Koalas battle the elements

WARNING: Gunnedah Urban Landcare Group member George Truman uses a drill to great effect to warn drivers to look out for koalas. Photo: John Lemon
WARNING: Gunnedah Urban Landcare Group member George Truman uses a drill to great effect to warn drivers to look out for koalas. Photo: John Lemon

GUNNEDAH’S koalas are on the move and drivers are being reminded to keep an eye out for our furry friends.

Koalas are taking to the ground to look for a mate and are further motivated by a need for water in the soaring summer temperatures.

On Tuesday, the Namoi Valley Independent was saddened to see a new road victim on the side of the Kamilaroi Highway between Curlewis and Nea.

Gunnedah Urban Landcare Group (GULG) member Angela Baker also spotted the koala that morning and said he was likely hit at dusk the day before, or dawn.

“It was a young male who looked like he’d been in good health before the accident,” she said.

“He had no wet bottom, no sign of conjunctivitis.”

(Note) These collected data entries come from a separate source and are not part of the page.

@[simp] theorem request_timebase (q : Request) (s : State) : ((s.request q).2).timebase = s.timebase := by
  unfold State.request; (repeat' split) <;> simp
@[simp] theorem request_straps (q : Request) (s : State) : ((s.request q).2).straps = s.straps := by
  unfold State.request; (repeat' split) <;> simp
@[simp] theorem request_station (q : Request) (s : State) : ((s.request q).2).station = s.station := by
  unfold State.request; (repeat' split) <;> simp
@[simp] theorem request_entries (q : Request) (s : State) : ((s.request q).2).entries = s.entries := by
  unfold State.request; (repeat' split) <;> simp
@[simp] theorem request_defaults (q : Request) (s : State) : ((s.request q).2).defaults = s.defaults := by
  unfold State.request; (repeat' split) <;> simp
@[simp] theorem request_deques (q : Request) (s : State) : ((s.request q).2).deques = s.deques := by
  unfold State.request; (repeat' split) <;> simp
@[simp] theorem request_mem (q : Request) (s : State) : ((s.request q).2).mem = s.mem := by
  unfold State.request; (repeat' split) <;> simp
@[simp] theorem request_ecc (q : Request) (s : State) : ((s.request q).2).ecc = s.ecc := by
  unfold State.request; (repeat' split) <;> simp
@[simp] theorem request_freeCells (q : Request) (s : State) : ((s.request q).2).freeCells = s.freeCells := by
  unfold State.request; (repeat' split) <;> simp
@[simp] theorem request_freeRecords (q : Request) (s : State) : ((s.request q).2).freeRecords = s.freeRecords := by
  unfold State.request; (repeat' split) <;> simp
@[simp] theorem request_records (q : Request) (s : State) : ((s.request q).2).records = s.records := by
  unfold State.request; (repeat' split) <;> simp
@[simp] theorem request_ports (q : Request) (s : State) : ((s.request q).2).ports = s.ports := by
  unfold State.request; (repeat' split) <;> simp
@[simp] theorem request_engine (q : Request) (s : State) : ((s.request q).2).engine = s.engine := by
  unfold State.request; (repeat' split) <;> simp
@[simp] theorem request_claim (q : Request) (s : State) : ((s.request q).2).claim = s.claim := by
  unfold State.request; (repeat' split) <;> simp
@[simp] theorem request_check (q : Request) (s : State) : ((s.request q).2).check = s.check := by
  unfold State.request; (repeat' split) <;> simp
@[simp] theorem request_freeDraws (q : Request) (s : State) : ((s.request q).2).freeDraws = s.freeDraws := by
  unfold State.request; (repeat' split) <;> simp
@[simp] theorem request_pending (q : Request) (s : State) : ((s.request q).2).pending = s.pending := by
  unfold State.request; (repeat' split) <;> simp

/-- All that `request` may change. -/
theorem request_shape (q : Request) (s : State) :
    (s.request q).2 = { s with exc := ((s.request q).2).exc, follow := ((s.request q).2).follow } := by
  ext1 <;> simp

@[simp] theorem report_timebase (q : Request) (s : State) : (s.report q).timebase = s.timebase := by
  simp [State.report]
@[simp] theorem report_straps (q : Request) (s : State) : (s.report q).straps = s.straps := by
  simp [State.report]
@[simp] theorem report_station (q : Request) (s : State) : (s.report q).station = s.station := by
  simp [State.report]
@[simp] theorem report_entries (q : Request) (s : State) : (s.report q).entries = s.entries := by
  simp [State.report]
@[simp] theorem report_defaults (q : Request) (s : State) : (s.report q).defaults = s.defaults := by
  simp [State.report]
@[simp] theorem report_deques (q : Request) (s : State) : (s.report q).deques = s.deques := by
  simp [State.report]
@[simp] theorem report_mem (q : Request) (s : State) : (s.report q).mem = s.mem := by
  simp [State.report]
@[simp] theorem report_ecc (q : Request) (s : State) : (s.report q).ecc = s.ecc := by
  simp [State.report]
@[simp] theorem report_freeCells (q : Request) (s : State) : (s.report q).freeCells = s.freeCells := by
  simp [State.report]
@[simp] theorem report_freeRecords (q : Request) (s : State) : (s.report q).freeRecords = s.freeRecords := by
  simp [State.report]
@[simp] theorem report_records (q : Request) (s : State) : (s.report q).records = s.records := by
  simp [State.report]
@[simp] theorem report_ports (q : Request) (s : State) : (s.report q).ports = s.ports := by
  simp [State.report]
@[simp] theorem report_engine (q : Request) (s : State) : (s.report q).engine = s.engine := by
  simp [State.report]
@[simp] theorem report_claim (q : Request) (s : State) : (s.report q).claim = s.claim := by
  simp [State.report]
@[simp] theorem report_check (q : Request) (s : State) : (s.report q).check = s.check := by
  simp [State.report]
@[simp] theorem report_freeDraws (q : Request) (s : State) : (s.report q).freeDraws = s.freeDraws := by
  simp [State.report]
@[simp] theorem report_pending (q : Request) (s : State) : (s.report q).pending = s.pending := by
  simp [State.report]

/-- All that `report` may change. -/
theorem report_shape (q : Request) (s : State) :
    s.report q = { s with exc := (s.report q).exc, follow := (s.report q).follow } := by
  ext1 <;> simp

/-- A request whose class is not in the mask is dropped and leaves no trace (R171). -/
theorem report_of_masked {q : Request} {s : State} (h : s.exc.mask.allows q.code.cls = false) : s.report q = s := by
  simp [State.report, State.request, h]

/-- A request that becomes a record: creation, the timer, and for every code but NOTICE_UNDELIVERED a delivery attempt
(R171, R175, R179). -/
theorem request_of_allowed {q : Request} {s : State} (h : s.exc.mask.allows q.code.cls = true) :
    s.request q = (some s.exc.counter,
      if q.code = .noticeUndelivered then State.syncTimer { s with exc := s.exc.create q s.timebase }
      else (State.syncTimer { s with exc := s.exc.create q s.timebase }).raise .noticeDeliveryAttempt) := by
  simp [State.request, h]

/-- The counter moves by one with each record created, and not otherwise (R173). -/
theorem request_counter (q : Request) (s : State) :
    (s.request q).2.exc.counter = if s.exc.mask.allows q.code.cls then s.exc.counter + 1 else s.exc.counter := by
  unfold State.request
  split
  · simp only
    split <;> rfl
  · rfl

@[simp] theorem detect_timebase (x : Location) (p : Port) (d : Option DequeNo) (m : Option Summary) (s : State) : ((s.detect x p d m).2).timebase = s.timebase := by
  simp only [State.detect]; split <;> simp
@[simp] theorem detect_straps (x : Location) (p : Port) (d : Option DequeNo) (m : Option Summary) (s : State) : ((s.detect x p d m).2).straps = s.straps := by
  simp only [State.detect]; split <;> simp
@[simp] theorem detect_station (x : Location) (p : Port) (d : Option DequeNo) (m : Option Summary) (s : State) : ((s.detect x p d m).2).station = s.station := by
  simp only [State.detect]; split <;> simp
@[simp] theorem detect_entries (x : Location) (p : Port) (d : Option DequeNo) (m : Option Summary) (s : State) : ((s.detect x p d m).2).entries = s.entries := by
  simp only [State.detect]; split <;> simp
@[simp] theorem detect_defaults (x : Location) (p : Port) (d : Option DequeNo) (m : Option Summary) (s : State) : ((s.detect x p d m).2).defaults = s.defaults := by
  simp only [State.detect]; split <;> simp
@[simp] theorem detect_deques (x : Location) (p : Port) (d : Option DequeNo) (m : Option Summary) (s : State) : ((s.detect x p d m).2).deques = s.deques := by
  simp only [State.detect]; split <;> simp
@[simp] theorem detect_mem (x : Location) (p : Port) (d : Option DequeNo) (m : Option Summary) (s : State) : ((s.detect x p d m).2).mem = s.mem := by
  simp only [State.detect]; split <;> simp
@[simp] theorem detect_ecc (x : Location) (p : Port) (d : Option DequeNo) (m : Option Summary) (s : State) : ((s.detect x p d m).2).ecc = s.ecc := by
  simp only [State.detect]; split <;> simp
@[simp] theorem detect_freeCells (x : Location) (p : Port) (d : Option DequeNo) (m : Option Summary) (s : State) : ((s.detect x p d m).2).freeCells = s.freeCells := by
  simp only [State.detect]; split <;> simp
@[simp] theorem detect_freeRecords (x : Location) (p : Port) (d : Option DequeNo) (m : Option Summary) (s : State) : ((s.detect x p d m).2).freeRecords = s.freeRecords := by
  simp only [State.detect]; split <;> simp
@[simp] theorem detect_records (x : Location) (p : Port) (d : Option DequeNo) (m : Option Summary) (s : State) : ((s.detect x p d m).2).records = s.records := by
  simp only [State.detect]; split <;> simp
@[simp] theorem detect_ports (x : Location) (p : Port) (d : Option DequeNo) (m : Option Summary) (s : State) : ((s.detect x p d m).2).ports = s.ports := by
  simp only [State.detect]; split <;> simp
@[simp] theorem detect_engine (x : Location) (p : Port) (d : Option DequeNo) (m : Option Summary) (s : State) : ((s.detect x p d m).2).engine = s.engine := by
  simp only [State.detect]; split <;> simp
@[simp] theorem detect_claim (x : Location) (p : Port) (d : Option DequeNo) (m : Option Summary) (s : State) : ((s.detect x p d m).2).claim = s.claim := by
  simp only [State.detect]; split <;> simp
@[simp] theorem detect_freeDraws (x : Location) (p : Port) (d : Option DequeNo) (m : Option Summary) (s : State) : ((s.detect x p d m).2).freeDraws = s.freeDraws := by
  simp only [State.detect]; split <;> simp
@[simp] theorem detect_pending (x : Location) (p : Port) (d : Option DequeNo) (m : Option Summary) (s : State) : ((s.detect x p d m).2).pending = s.pending := by
  simp only [State.detect]; split <;> simp

/-- All that `detect` may change. -/
theorem detect_shape (x : Location) (p : Port) (d : Option DequeNo) (m : Option Summary) (s : State) :
    (s.detect x p d m).2 = { s with exc := ((s.detect x p d m).2).exc, check := ((s.detect x p d m).2).check, follow := ((s.detect x p d m).2).follow } := by
  ext1 <;> simp

/-- The check record after a detection, whatever the level admits (R187). -/
theorem detect_check_eq (x : Location) (p : Port) (d : Option DequeNo) (m : Option Summary) (s : State) :
    (s.detect x p d m).2.check = s.check.note x := by
  simp only [State.detect]; split <;> simp

@[simp] theorem release_timebase (r : RecordNo) (s : State) : (s.release r).timebase = s.timebase := by
  unfold State.release; (repeat' split) <;> simp
@[simp] theorem release_straps (r : RecordNo) (s : State) : (s.release r).straps = s.straps := by
  unfold State.release; (repeat' split) <;> simp
@[simp] theorem release_station (r : RecordNo) (s : State) : (s.release r).station = s.station := by
  unfold State.release; (repeat' split) <;> simp
@[simp] theorem release_entries (r : RecordNo) (s : State) : (s.release r).entries = s.entries := by
  unfold State.release; (repeat' split) <;> simp
@[simp] theorem release_defaults (r : RecordNo) (s : State) : (s.release r).defaults = s.defaults := by
  unfold State.release; (repeat' split) <;> simp
@[simp] theorem release_deques (r : RecordNo) (s : State) : (s.release r).deques = s.deques := by
  unfold State.release; (repeat' split) <;> simp
@[simp] theorem release_mem (r : RecordNo) (s : State) : (s.release r).mem = s.mem := by
  unfold State.release; (repeat' split) <;> simp
@[simp] theorem release_ecc (r : RecordNo) (s : State) : (s.release r).ecc = s.ecc := by
  unfold State.release; (repeat' split) <;> simp
@[simp] theorem release_ports (r : RecordNo) (s : State) : (s.release r).ports = s.ports := by
  unfold State.release; (repeat' split) <;> simp
@[simp] theorem release_engine (r : RecordNo) (s : State) : (s.release r).engine = s.engine := by
  unfold State.release; (repeat' split) <;> simp
@[simp] theorem release_claim (r : RecordNo) (s : State) : (s.release r).claim = s.claim := by
  unfold State.release; (repeat' split) <;> simp
@[simp] theorem release_exc (r : RecordNo) (s : State) : (s.release r).exc = s.exc := by
  unfold State.release; (repeat' split) <;> simp
@[simp] theorem release_check (r : RecordNo) (s : State) : (s.release r).check = s.check := by
  unfold State.release; (repeat' split) <;> simp
@[simp] theorem release_follow (r : RecordNo) (s : State) : (s.release r).follow = s.follow := by
  unfold State.release; (repeat' split) <;> simp
@[simp] theorem release_freeDraws (r : RecordNo) (s : State) : (s.release r).freeDraws = s.freeDraws := by
  unfold State.release; (repeat' split) <;> simp
@[simp] theorem release_pending (r : RecordNo) (s : State) : (s.release r).pending = s.pending := by
  unfold State.release; (repeat' split) <;> simp

/-- All that `release` may change. -/
theorem release_shape (r : RecordNo) (s : State) :
    s.release r = { s with freeCells := (s.release r).freeCells, freeRecords := (s.release r).freeRecords, records := (s.release r).records } := by
  ext1 <;> simp

/-- A release that leaves other holders (R63). -/
theorem release_of_shared {r : RecordNo} {h : HeldFrame} {s : State} (hr : s.record r = .held h) (hc : 1 < h.count) :
    s.release r = s.setRecord r (.held { h with count := h.count - 1 }) := by
  simp [State.release, hr, Nat.not_le.mpr hc]

/-- The last release frees the frame (R63). -/
theorem release_of_last {r : RecordNo} {h : HeldFrame} {s : State} (hr : s.record r = .held h) (hc : h.count ≤ 1) :
    s.release r = s.freeFrame r h.cells := by
  simp [State.release, hr, hc]

/-- A release touches no other record. -/
theorem release_record_of_ne {r q : RecordNo} {s : State} (h : q ≠ r) : (s.release r).record q = s.record q := by
  unfold State.release
  split
  · split
    · exact setRecord_record_of_ne _ _ h
    · exact setRecord_record_of_ne _ _ h
  · rfl

@[simp] theorem addRef_timebase (r : RecordNo) (s : State) : (s.addRef r).timebase = s.timebase := by
  unfold State.addRef; (repeat' split) <;> simp
@[simp] theorem addRef_straps (r : RecordNo) (s : State) : (s.addRef r).straps = s.straps := by
  unfold State.addRef; (repeat' split) <;> simp
@[simp] theorem addRef_station (r : RecordNo) (s : State) : (s.addRef r).station = s.station := by
  unfold State.addRef; (repeat' split) <;> simp
@[simp] theorem addRef_entries (r : RecordNo) (s : State) : (s.addRef r).entries = s.entries := by
  unfold State.addRef; (repeat' split) <;> simp
@[simp] theorem addRef_defaults (r : RecordNo) (s : State) : (s.addRef r).defaults = s.defaults := by
  unfold State.addRef; (repeat' split) <;> simp
@[simp] theorem addRef_deques (r : RecordNo) (s : State) : (s.addRef r).deques = s.deques := by
  unfold State.addRef; (repeat' split) <;> simp
@[simp] theorem addRef_mem (r : RecordNo) (s : State) : (s.addRef r).mem = s.mem := by
  unfold State.addRef; (repeat' split) <;> simp
@[simp] theorem addRef_ecc (r : RecordNo) (s : State) : (s.addRef r).ecc = s.ecc := by
  unfold State.addRef; (repeat' split) <;> simp
@[simp] theorem addRef_freeCells (r : RecordNo) (s : State) : (s.addRef r).freeCells = s.freeCells := by
  unfold State.addRef; (repeat' split) <;> simp
@[simp] theorem addRef_freeRecords (r : RecordNo) (s : State) : (s.addRef r).freeRecords = s.freeRecords := by
  unfold State.addRef; (repeat' split) <;> simp
@[simp] theorem addRef_ports (r : RecordNo) (s : State) : (s.addRef r).ports = s.ports := by
  unfold State.addRef; (repeat' split) <;> simp
@[simp] theorem addRef_engine (r : RecordNo) (s : State) : (s.addRef r).engine = s.engine := by
  unfold State.addRef; (repeat' split) <;> simp
@[simp] theorem addRef_claim (r : RecordNo) (s : State) : (s.addRef r).claim = s.claim := by
  unfold State.addRef; (repeat' split) <;> simp
@[simp] theorem addRef_exc (r : RecordNo) (s : State) : (s.addRef r).exc = s.exc := by
  unfold State.addRef; (repeat' split) <;> simp
@[simp] theorem addRef_check (r : RecordNo) (s : State) : (s.addRef r).check = s.check := by
  unfold State.addRef; (repeat' split) <;> simp
@[simp] theorem addRef_follow (r : RecordNo) (s : State) : (s.addRef r).follow = s.follow := by
  unfold State.addRef; (repeat' split) <;> simp
@[simp] theorem addRef_freeDraws (r : RecordNo) (s : State) : (s.addRef r).freeDraws = s.freeDraws := by
  unfold State.addRef; (repeat' split) <;> simp
@[simp] theorem addRef_pending (r : RecordNo) (s : State) : (s.addRef r).pending = s.pending := by
  unfold State.addRef; (repeat' split) <;> simp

Ms Baker lives near Nea and said she hadn’t seen a koala in the former hot spot for three or four years.

“That was the frustrating thing. I haven’t seen one for so long,” she said.

The landcare volunteer said koala did not see vehicles as an issue when they are crossing roads and drivers need to be “vigilant”.

“They’re on a mission to get on a tree or find a mate,” she said.

“Definitely at dusk and dawn are the main times they could be walking around. 

“They’re looking for new feed tree or shelter tree part in this heat.”

The koala was killed not far from a new sign put up by GULG members George Truman and Mark Kesby in late December.

The sign is one of 10 that the group have installed at koala hot spots including Quia Road, Kamilaroi Highway and the Oxley Highway in the directions of Mullaley and Carroll. The signs read “Koalas deaths here. Slow down.”

GULG is also helping to find suitable spots for Blinky Drinkers with two already installed on Wandobah Road and at the Gunnedah Resource Centre.

One of the eye-catching signs installed by Gunnedah Urban Landcare Group in koala hot spots. Photo: Gunnedah Urban Landcare Group

One of the eye-catching signs installed by Gunnedah Urban Landcare Group in koala hot spots. Photo: Gunnedah Urban Landcare Group

Blinky Drinkers are water drinkers placed on trees to give koalas access to water. They were designed by Gunnedah’s Robert Frend who trialled them to great success.

GULG member Rod Browne has been assisting with the installation of the drinkers and said there were seven more to be installed.

David Walker installing a water stand and Blinky Drinker. Photo: Gunnedah Urban Landcare Group

David Walker installing a water stand and Blinky Drinker. Photo: Gunnedah Urban Landcare Group

“It’s a matter of finding a suitable site and ones where koalas are about and one that won’t be too exposed to vandalism,” he said.

The volunteer said more sites were needed for the drinkers and volunteers to help install them.

“Landholders with koala habitat on their properties will be needed to host some of the Blinky Drinkers,” he said.

The Gunnedah Koala Conservation Plan for Landcare and Community Groups will be discussed on January 18 at 6pm at Gunnedah Services and Bowling Club.